各施設の“Instagram(インスタグラム)”は、現場で担当を設け、その職員が更新するようにしています。常に発信するネタを探してもらっていて、月の更新目標は出勤日とほぼ同数の20件程度です。“Instagram”は「集客」が目的なので「どんな情報が求められているか」を利用者様の目線で考えるようにしています。広報戦略室の役割は、担当者が効果を見込める更新ができるよう支援することです。利用者様が素敵な表情をされている写真でも、背景が散らかっていれば、見た人にマイナスの印象を与えることもあります。担当者には1枚の写真の効果やリスクをしっかり自覚した上で投稿するように伝え、投稿内容のフィードバックをするようにしています。

――“Instagram”以外のSNSの運営状況について教えてください。

“YouTube(ユーチューブ)”は、「採用」が主な目的です。介護に興味を持つ方がWebで「介護 技術」と検索をしたときに、当法人のことを知ってもらえればいいなと思っています。ただ、“YouTube”は「採用」だけでなく「集客」目的も兼ねていて、動画がきっかけで施設に興味を持ってくれる方を増やしたいとも考えています。

“Twitter(ツイッター)”は、若い方が利用しているので「新卒採用」を主な目的にしています。更新しているのは以前当法人で開催したビジネスコンテストで出会ったインターンの大学生です。更新内容を打ち合わせて、新卒者をターゲットに、親しみやすい内容で投稿してもらっています。

“Facebook(フェイスブック)”の主な目的は、「ブランディング」です。Facebookは、30~50代の管理者を務めるようなビジネス層が使うことが多いので、“Instagram”や“Note”、“YouTube”の更新情報を随時アップしています。

“Note”は、採用にも集客にも寄っていないコンテンツです。介護に関するコンテンツや、生活に役立つような発信をして、法人の認知度の向上を狙っています。

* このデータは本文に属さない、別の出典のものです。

-- ==== Sys2Proof/Tests/Slice0.lean ====
section
/-!
SUPPORT. Tests of the model: decodings of words written out from the encodings of the spec, one ill-formed instruction for
each check of WellFormed, small results worked out by hand, and for every statement with hypotheses a state and operands
that meet them (`wit_…`).
-/
namespace Sys2Proof.Tests
open Sys2Proof Sys2Proof.Machine Sys2Proof.Claims

set_option Elab.async false

/-! ## Helpers -/

/-- The access completed. -/
def accOk {α : Type} (a : Acc α) : Bool := match a with
  | .ok _ _ => true
  | _ => false

theorem acc_ok {α : Type} {a : Acc α} (h : accOk a = true) : ∃ v s, a = .ok v s := by
  cases a with
  | ok v s => exact ⟨v, s, rfl⟩
  | wait s => cases h
  | fault c t s => cases h

/-- The access faulted. -/
def accFault {α : Type} (a : Acc α) : Bool := match a with
  | .fault _ _ _ => true
  | _ => false

theorem acc_fault {α : Type} {a : Acc α} (h : accFault a = true) : ∃ c t s, a = .fault c t s := by
  cases a with
  | ok v s => cases h
  | wait s => cases h
  | fault c t s => exact ⟨c, t, s, rfl⟩

/-- The access completed with a value and a state that pass a check. -/
def accTest {α : Type} (p : α → State → Bool) (a : Acc α) : Bool := match a with
  | .ok v s => p v s
  | _ => false

theorem acc_test {α : Type} {a : Acc α} {p : α → State → Bool} (h : accTest p a = true) : ∃ v s, a = .ok v s ∧ p v s = true := by
  cases a with
  | ok v s => exact ⟨v, s, rfl, h⟩
  | wait s => cases h
  | fault c t s => cases h

/-- The result is a success, or an error, that passes a check. -/
def excTest {ε α : Type} (q : ε → Bool) (p : α → Bool) (a : Except ε α) : Bool := match a with
  | .ok v => p v
  | .error e => q e

theorem exc_ok {ε α : Type} {a : Except ε α} {p : α → Bool} (h : excTest (fun _ => false) p a = true) : ∃ v, a = .ok v ∧ p v = true := by
  cases a with
  | ok v => exact ⟨v, rfl, h⟩
  | error e => cases h

theorem exc_error {ε α : Type} {a : Except ε α} {q : ε → Bool} (h : excTest q (fun _ => false) a = true) : ∃ e, a = .error e ∧ q e = true := by
  cases a with
  | ok v => cases h
  | error e => exact ⟨e, rfl, h⟩

theorem opt_some {α : Type} {a : Option α} {p : α → Bool} (h : a.any p = true) : ∃ v, a = some v ∧ p v = true := by
  cases a with
  | none => cases h
  | some v => exact ⟨v, rfl, h⟩

/-! ## A small package -/

/-- A context that may use every die, with its page tables at 0x10000. -/
def cx : Ctx := { root := 0x10000, dmask := BitVec.allOnes 64, pool := 0x20000#64, osize := 0x10000, tq := 0x30000#64, tvec := 0x900#64,
                  undo := 0x40000#64, undosz := 0x1000, ovf := 0x50000#64, ovfsz := 0x10000, msspill := 0x60000#64, spinl := 4 }

/-- A running unit of context 3 that has the spin limit 4. -/
def running : UnitInfo := { running := true, ctx := 3, prio := 1, uid := 9, isStep := true, sweep := 1, stepNo := 0, handedBy := 36 }

/-- Core 36 × 64 runs for context 3; g1 to g5 hold pointers to its LOCAL memory, g6 to g9 small numbers. -/
def w0 : State :=
  { cur := 2304, ctxs := [(3, cx)], host := { keySlots := [(0, 0), (1, 1)] },
    core := { pc := 0x1000#64, unit := running, ctl := { tvec := 0x900#64, spinl := 4 },
              regs := ((((((((Vector.replicate 64 0#64).set! 1 (mkPtr 2 0xFFF 0x100)).set! 2 (mkPtr 2 0xFFF 0x17FFF8)).set! 3 (mkPtr 3 0xFFF 0x40)).set! 4
                (mkPtr 1 0xFFF 0x80)).set! 5 0x2000#64).set! 6 7#64).set! 7 (BitVec.allOnes 64)).set! 8 1#64 } }

/-- A store of 8 bytes in the buffer for the own LOCAL memory. -/
def storeE : StoreEntry := { va := mkPtr 2 0xFFF 0x100, loc := .lcl 2304 0x100, bytes := zeros 8, cls := 2, seq := 0 }

/-- The buffer of the core holds one store. -/
def w1 : State := { w0 with core := { w0.core with stores := [storeE], seq := 1 } }

/-- A store that may not perform yet: an earlier command of the core still writes its place. -/
def w2 : State := { w1 with core := { w1.core with stores := [{ storeE with loc := .global (2 ^ 47) {}, performed := false }] } }

/-- A translation of the first GiB that the core holds. -/
def cachedT : TEntry := { ctx := 3, vpage := 0, bits := 30, frame := 0, leafPa := 0x12000, r := true, w := true, x := true, dirty := true, attr := { key := 1 } }
def held : State := { w0 with core := { w0.core with tcache := [cachedT] } }

/-- The sweep of the running step. -/
def sweepRec : SweepRec :=
  { kernel := 0x2000#64, nloop := 1, prio := 1, queue := 0, mode := 0, rlimit := 0, bound := [4], tile := [1], order := [0],
    dmask := 1, group := 0#64, signal := [0#64, 0#64, 0#64], lkeep := 0, sptop := 0 }
def theSweep : Sweep := { id := 1, ctx := 3, ptr := 0x3000#64, record := sweepRec, dies := [36], admitted := true, queue := 0, running := 1 }
def swept : State := { w0 with head := { sweeps := [theSweep] }, dies := [(36, { sweeps := [{ id := 1, next := 1, expanded := true }] })] }

/-- An object parked on a variable. -/
def waiter : ObjRec := { ctx := 3, ptr := 0x80000#64, version := 5, running := false, cls := 1, prio := 1, hdie := 36 }

/-- Eight bytes of GLOBAL memory. -/
def bytes8 (pa v : Nat) : List Host.Cell := (List.range 8).map fun k => (pa + k, BitVec.ofNat 8 (v / 256 ^ k))

/-- The page tables: one page of 1 GiB at its own address, readable, writable, executable, dirty, key slot 1, and none after it. -/
def pages : List Host.Cell := bytes8 0x10000 0x11001 ++ bytes8 0x11000 0x12001 ++ bytes8 0x12000 (0x7F + 2 ^ 52) ++ bytes8 0x12008 0

/-- A control word of a D-core's object. -/
def cs (st : Nat) : CState := { version := 5, hdie := 0, cause := 0, cls := 1, layout := 1, pool := false, prio := 0, state := st }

SNS活用で「採用・集客」アップ! 介護事業所における広報の役割とは?-社会福祉法人基弘会-

何より大切なのは、施設に来た後がっかりさせないこと

――SNS運用による効果はいかがでしょうか?

一番大きな効果は、面接設定後のキャンセルがほとんどなくなったことです。以前、紙の媒体に求人を出していた頃は、面接日を決めたにも関わらず、約半分は面接に来ないなんてこともありました。今はインターネット上に求人を出しているので、面接者はほとんど全員ホームページやSNSを見てくれています。ある程度イメージを把握した上で応募してくれているので、応募後にやっぱり面接に来ないなんてことはほぼなくなりました。

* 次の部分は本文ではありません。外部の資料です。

-- ==== Sys2Proof/Tests/Slice0.lean ====
section
/-! SUPPORT. Tests: the well-formedness checks refuse ill-formed terms, every constructor's word decodes, single
steps give what the spec's test vectors say, and a witness for every statement's hypotheses. The expected
results are those of 95_test_vectors.md and of the examples in the rules; none comes from the model. -/

namespace Sys2Proof.Tests

open Sys2Proof Sys2Proof.Machine

/-! ## Well-formedness (R61, R70) -/

/-- STA has no immediate form (R103; 0x89 is illegal): check 1 refuses, check 2 does not. -/
theorem test_wf_refuses_illegal_pair :
    (RawInstr.mk .sta .immediate [0x05#8]).legalPair = false ∧
    (RawInstr.mk .sta .immediate [0x05#8]).operandCount = true ∧
    (RawInstr.mk .sta .immediate [0x05#8]).wf = false := by decide

/-- An absolute operand is two bytes (R61): check 2 refuses one and three, check 1 does not. -/
theorem test_wf_refuses_operand_count :
    (RawInstr.mk .lda .absolute [0x34#8]).legalPair = true ∧
    (RawInstr.mk .lda .absolute [0x34#8]).operandCount = false ∧
    (RawInstr.mk .lda .absolute [0x34#8]).wf = false ∧
    (RawInstr.mk .lda .absolute [0x34#8, 0x12#8, 0x00#8]).wf = false ∧
    (RawInstr.mk .nop .implied [0x00#8]).wf = false := by decide

/-- The same with the right bytes is accepted. -/
theorem test_wf_accepts :
    (RawInstr.mk .lda .absolute [0x34#8, 0x12#8]).wf = true ∧ (RawInstr.mk .nop .implied []).wf = true := by
  decide

/-! ## Decoding: every constructor, from a word written out of opcode_table.json's encodings (R63)

A word is (bits, value): the opcode is the low byte; a one-byte operand is 0x95, a two-byte operand has low
byte 0x34 and high byte 0x92. -/

/-- Every word of the list decodes to the instruction beside it. -/
def decodesAll (ws : List (Nat × Nat × Instr)) : Bool :=
  ws.all (fun w => decodeTableWord w.1 w.2.1 == some w.2.2)

theorem test_decode_loads :
    (decodesAll [
      (16, 0b10010101_10101001, .ldaImm 0x95#8),
      (16, 0b10010101_10100101, .ldaZp 0x95#8),
      (16, 0b10010101_10110101, .ldaZpx 0x95#8),
      (24, 0b10010010_00110100_10101101, .ldaAbs 0x9234#16)] &&
    decodesAll [
      (24, 0b10010010_00110100_10111101, .ldaAbx 0x9234#16),
      (24, 0b10010010_00110100_10111001, .ldaAby 0x9234#16),
      (16, 0b10010101_10100001, .ldaIzx 0x95#8),
      (16, 0b10010101_10110001, .ldaIzy 0x95#8)] &&
    decodesAll [
      (16, 0b10010101_10100010, .ldxImm 0x95#8),
      (16, 0b10010101_10100110, .ldxZp 0x95#8),
      (16, 0b10010101_10110110, .ldxZpy 0x95#8),
      (24, 0b10010010_00110100_10101110, .ldxAbs 0x9234#16)] &&
    decodesAll [
      (24, 0b10010010_00110100_10111110, .ldxAby 0x9234#16),
      (16, 0b10010101_10100000, .ldyImm 0x95#8),
      (16, 0b10010101_10100100, .ldyZp 0x95#8),
      (16, 0b10010101_10110100, .ldyZpx 0x95#8)] &&
    decodesAll [
      (24, 0b10010010_00110100_10101100, .ldyAbs 0x9234#16),
      (24, 0b10010010_00110100_10111100, .ldyAbx 0x9234#16)]) = true := by decide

あとは、社内への発信として「ケア接客」が浸透したことで、職員の定着率が高まっています。法人で毎年実施する勤続10年表彰では、毎年複数名の職員が表彰されるようになりました。長く続けてくれるスタッフがいるのは、会社の理念をきちんと語り継げている証拠だと思っています。

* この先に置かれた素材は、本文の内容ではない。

-- ==== Sys2Proof/Machine/Factory.lean ====
section
/-! DEFINITION. The factory tables, as each table's rule gives them (R200). -/

namespace Sys2Proof.Machine

open Sys2Proof

/-- The factory class of a byte value and the factory action index of a state (R59, R60). -/
def factoryIndex : Nat := 0

/-- A factory AUTOMATON row: every next state is 0 (R59). -/
def factoryRow : List Nat := List.replicate 32 0

/-- A factory WATCH_ACTION entry (R60). -/
def factoryWatch : WatchAction := {}

/-- The factory Station Table: entry 0 is ANY with ADMIN on all slots, the others not valid (R181). -/
def factoryStations : Vector StationEntry 32 :=
  upd (Vector.replicate 32 {}) 0
    (fun _ => { valid := true, address := .any, rights := { admin := true }, mask := 0xFF })

/-- The factory tables, with the part's identification address as its station address (R178). -/
def factoryTables : Tables where
  stations := factoryStations
  slotSetup := Vector.replicate 8 {}
  consoleSetup := Vector.replicate 8 {}
  profiles := Vector.replicate 8 {}
  classMap := []
  automaton := []
  stateAction := []
  watch := []
  unitSetup := Vector.replicate 4 {}
  maps := Vector.replicate 64 none
  bridge := { address := Config.identAddress }

end Sys2Proof.Machine
end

――SNS運用や広報に関して、アドバイスをお願いします。

SNS運用だけで集客や採用の問題が解決するわけではありません。SNSはあくまで施設へ足を運んでもらうまでの一つのステップです。面接や見学に来てもらったら、あとはアナログで、実際の施設の雰囲気と担当者の訴求力が重要になってきます(笑)

また、広報に関しては、外部に向けた発信だけでなく、内部に向けた発信も重要です。SNSの投稿は誰でもできますが、それを見て現地に来てくれた方が「思っていたのと違う」と感じてしまえば、せっかく興味を持ってくれた人材を逃がすことになってしまいます。発信する内容に魅力を感じてもらうことは大事ですが、現地でがっかりさせないことがそれ以上に大切です。

そのためにも、社内外への広報の軸になる人を立てることも大切です。社内外への発信により、自分で考える力が身につくので、人材の育成にもつながります。そのため、発信は施設長以外がした方がいいと思っています。施設長だけで完結するのではなく、どんどん職員を巻き込んでいくことで、広報の重要性や介護に対する前向きな思いの浸透が高まるのではないでしょうか。

――今後の目標について教えてください。

法人の理念とも同じで、介護業界に対するネガティブなイメージや、改善に対してあきらめがちな風潮を壊したいです。実は、広報戦略室では外部の法人様へのコンサルタントにも取り組んでいます。今後は、「イメージアップ」や「社内教育」、「SNS活用」について、自分の法人だけでなく、ほかの事業所にも伝えていけたらいいですね。